If the servers can be pinged and the user ID is still invalid from the client, determine which SECURITY-MODE option is defined on the second Maintain Servers panel for the dispatch server. Regardless of which setting is defined on the business service control record, the dispatch server will verify the information based on the security mode specified on this panel. Different security options can be defined for a dispatch server, since there can be more than one (for example, one dispatch server may be secured and one may not be secured). For example:
If SECURITY-MODE=NONE or SECURITY-MODE=APPL, the user ID is defined in the Business Service Administration subsystem.
If SECURITY-MODE=SAF, the user ID is defined in SAF (for example, your server operating system).
If SECURITY-MODE=NSC, the user ID is defined in Natural Security.
Notes:
To define security settings, use the Business Service repository in Natural for Windows. For information, see Define Security for Domains. Although you can define the security settings on the server, it is simpler to use the Natural Business Services plug-in in Natural for Windows.

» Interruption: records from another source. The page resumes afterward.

-- ==== Sys2Proof/Tests/Slice0.lean ====
section
/-! SUPPORT. Tests: the forms that `wellFormed` refuses, words written out from the tables of `30_encoding.md`, one step on
small states with the results that `96_derived_vectors.md` (rows V<n>) and the rules' own examples give, and for every
statement with hypotheses a concrete case that meets them. -/

namespace Sys2Proof.Tests

open Sys2Proof.Machine

/-! ## Helpers -/

/-- The default start of the vectors: CCR = D0, the stack at 01FF, execution at 1001 (95, conventions). -/
def start : State := { State.reset with ccr := 0xD0, sp := 0x01FF, pc := 0x1001 }

/-- `start` with one byte of memory. -/
def withByte (p : Word) (v : Byte) : State := start.write8 p v

/-- What `f` reads in the next state, if there is one. -/
def after {α : Type} (r : Result) (f : State → α) : Option α :=
  match r with
  | .next t => some (f t)
  | .fault _ => none
  | .refused _ => none

/-- `start` with the bytes of `bs` at PC. -/
def program (bs : List Byte) : State := start.writeBytes start.pc bs

/-! ## WellFormed: forms that Table 1 does not have (C4, D28, R82) -/

theorem test_inc_no_zero_page : (Instr.inc (.zp 0x20)).wellFormed = false := by decide

theorem test_rol_no_zero_page : (Instr.rol (.zp 0xFF)).wellFormed = false := by decide

theorem test_jmp_no_zero_page : (Instr.jmp (.zp 0x20)).wellFormed = false := by decide

theorem test_addx_no_zero_page : (Instr.addx (.mem (.zp 0x20))).wellFormed = false := by decide

theorem test_unrecognised_no_form : Instr.unrecognised.wellFormed = false := by decide

theorem test_zero_page_forms :
    (Instr.jsr (.zp 0x20)).wellFormed = true ∧ (Instr.bset (.zp 0x20) 0x01).wellFormed = true ∧
      (Instr.inc (.idx .Z true 0x80)).wellFormed = true ∧ (Instr.addz (.mem (.rel 0xFFFF))).wellFormed = true := by
  decide

/-! ## Decode: one word or more of each family, from the rows of R91 to R95 -/

/-- LDAA immediate is 86, STAB direct F7, TAB 16 (R91, R94). -/
theorem test_decode_moves :
    decode .m68hc11 (bytesOf [0x86, 0x80]) = (.ldaa (.imm 0x80), 2) ∧
      decode .m68hc11 (bytesOf [0xF7, 0x20, 0x01]) = (.stab (.dir 0x2001), 3) ∧
      decode .m68hc11 (bytesOf [0x16]) = (.tab, 1) := by decide

/-- ADDB zero page is DB, SBCA indexed by Y 18 A2, EORB immediate C8 (R94). -/
theorem test_decode_arithmetic :
    decode .m68hc11 (bytesOf [0xDB, 0x20]) = (.addb (.mem (.zp 0x20)), 2) ∧
      decode .m68hc11 (bytesOf [0x18, 0xA2, 0x05]) = (.sbca (.mem (.idx .Y false 0x05)), 3) ∧
      decode .m68hc11 (bytesOf [0xC8, 0xFF]) = (.eorb (.imm 0xFF), 2) := by decide

/-- ROL indexed by X is 69, COM direct 73, ASRB 57, BCLR indexed by Y 18 1D (R92, R93, R95). -/
theorem test_decode_modify :
    decode .m68hc11 (bytesOf [0x69, 0x02]) = (.rol (.idx .X false 0x02), 2) ∧
      decode .m68hc11 (bytesOf [0x73, 0x03, 0x01]) = (.com (.dir 0x0301), 3) ∧ decode .m68hc11 (bytesOf [0x57]) = (.asrb, 1) ∧
      decode .m68hc11 (bytesOf [0x18, 0x1D, 0x01, 0x80]) = (.bclr (.idx .Y false 0x01) 0x80, 4) := by decide

/-- SEV is 0B, TPA 07 (R91). -/
theorem test_decode_ccr : decode .m68hc11 (bytesOf [0x0B]) = (.sev, 1) ∧
  decode .m68hc11 (bytesOf [0x07]) = (.tpa, 1) := by decide

/-- CMPD immediate is 1A 83, STD direct FD, LSRD 04, IDIV 02 (R91, R95). -/
theorem test_decode_double :
    decode .m68hc11 (bytesOf [0x1A, 0x83, 0x12, 0x34]) = (.cmpd (.imm 0x1234), 4) ∧
      decode .m68hc11 (bytesOf [0xFD, 0x01, 0x02]) = (.std (.dir 0x0102), 3) ∧ decode .m68hc11 (bytesOf [0x04]) = (.lsrd, 1) ∧
      decode .m68hc11 (bytesOf [0x02]) = (.idiv, 1) := by decide
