-- ==== Sys2Proof/Syntax.lean ====
section
/-! DEFINITION. The instructions: one constructor for each row of spec/opcode_table.json, that is the command words of
the command port (spec/30_encoding.md R78 to R80) and the bus frames of the transport port (R71, R72); and the
assembler's lines (R82). -/

namespace Sys2Proof

/-- The rows of the opcode table. A field a row ignores (`RSV` always; `VALUE` or `ADDR16` where the operation does not
use it, R78) is no operand. -/
inductive Instr where
  /-- WS: `write_short(addr, value)` (R79, R122). -/
  | ws (addr : Addr16) (value : Byte)
  /-- RS: `read_short(addr)` (R79, R123). -/
  | rs (addr : Addr16)
  /-- WL: `write_long(addr, value)` (R79, R124). -/
  | wl (addr : Addr16) (value : Byte)
  /-- RL: `read_long(addr)` (R79, R125). -/
  | rl (addr : Addr16)
  /-- RX: `receive_frame` (R79, R141). -/
  | rx
  /-- The illegal command word with OP 0x0 (R80). -/
  | reservedOp0
  /-- An illegal command word with OP 0x6 or 0x7 (R80). -/
  | reservedOp6to7 (op : Opcode)
  /-- An illegal command word with OP 0x8 to 0xF (R80). -/
  | reservedOp8toF (op : Opcode)
  /-- The bus frame "short write" (R71, R72, R101). -/
  | frameShortWrite (addr : ShortAddr) (value : Byte)
  /-- The bus frame "short read": the header; one byte is received after it (R71, R72, R102). -/
  | frameShortRead (addr : ShortAddr)
  /-- The bus frame "long write" (R72, R73, R74, R103). -/
  | frameLongWrite (addr : LongAddr) (value : Byte)
  /-- The bus frame "long read": the header; one byte is received after it (R72, R73, R74, R104). -/
  | frameLongRead (addr : LongAddr)
  deriving DecidableEq, Repr

/-- What carries an instruction: a word at the command port, or the bytes of a bus frame in transmission order. -/
inductive Packet where
  | word (w : CommandWord)
  | frame (bytes : List Byte)
  deriving DecidableEq, Repr

/-- A line of the assembler (R82), its operands the numbers written. -/
inductive AsmLine where
  | ws (addr value : Nat)
  | rs (addr : Nat)
  | wl (addr value : Nat)
  | rl (addr : Nat)
  | rx
  deriving DecidableEq, Repr

/-- The instruction is a bus frame (not a command word). -/
def Instr.isFrame : Instr → Bool
  | .ws _ _ | .rs _ | .wl _ _ | .rl _ | .rx | .reservedOp0 | .reservedOp6to7 _ | .reservedOp8toF _ => false
  | .frameShortWrite _ _ | .frameShortRead _ | .frameLongWrite _ _ | .frameLongRead _ => true

end Sys2Proof
end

This section describes how to define security settings on the server. The following topics are covered:
You can view security information in alphanumerical order either by group or by domain. The following steps describe how to access both options.
To access the Maintain Service Security panels:
Enter "AA" in Function on the Business Service Administration Subsystem main menu.
The Application Administration main menu is displayed.
Enter "MM" in Function.
The Application Administration Maintenance menu is displayed.
Enter the code for the panel you want to display.
Valid codes are:
Code | Panel | Description |
---|---|---|
OG | Maintain Service Security by Group panel | Displays groups in alphanumeric order. |
OD | Maintain Service Security by Domain panel | Displays domains in alphanumeric order. |
When you add a new group in the Business Service Administration subsystem, the group does not automatically appear on the Maintain Service Security panel. You must first add a domain/group combination on either the Maintain Service Security by Group or Maintain Service Security by Domain panel. The following steps describe how to add a combination on the Maintain Service by Group panel, but the procedure is the same on the Maintain Service by Domain panel.
To add a group and domain combination:
Type the name of the group in Group on the Maintain Service by Group panel.
Type the name of the domain in Domain.
Press PF4 (Add).
The new domain/group combination is added to the list on the panel.
Adding a domain/group combination does not automatically give the group access to the domain. You must explicitly set privileges using one of the actions available on the panel.
Notes:
The Purge action is only available at the domain/group level. It removes all security statuses for the domain/group combination and its associated services and methods. While deleting the security definitions, it also deletes all related entries from the security cache. Once all security definitions have been removed, the Purge action also removes the domain/group combination.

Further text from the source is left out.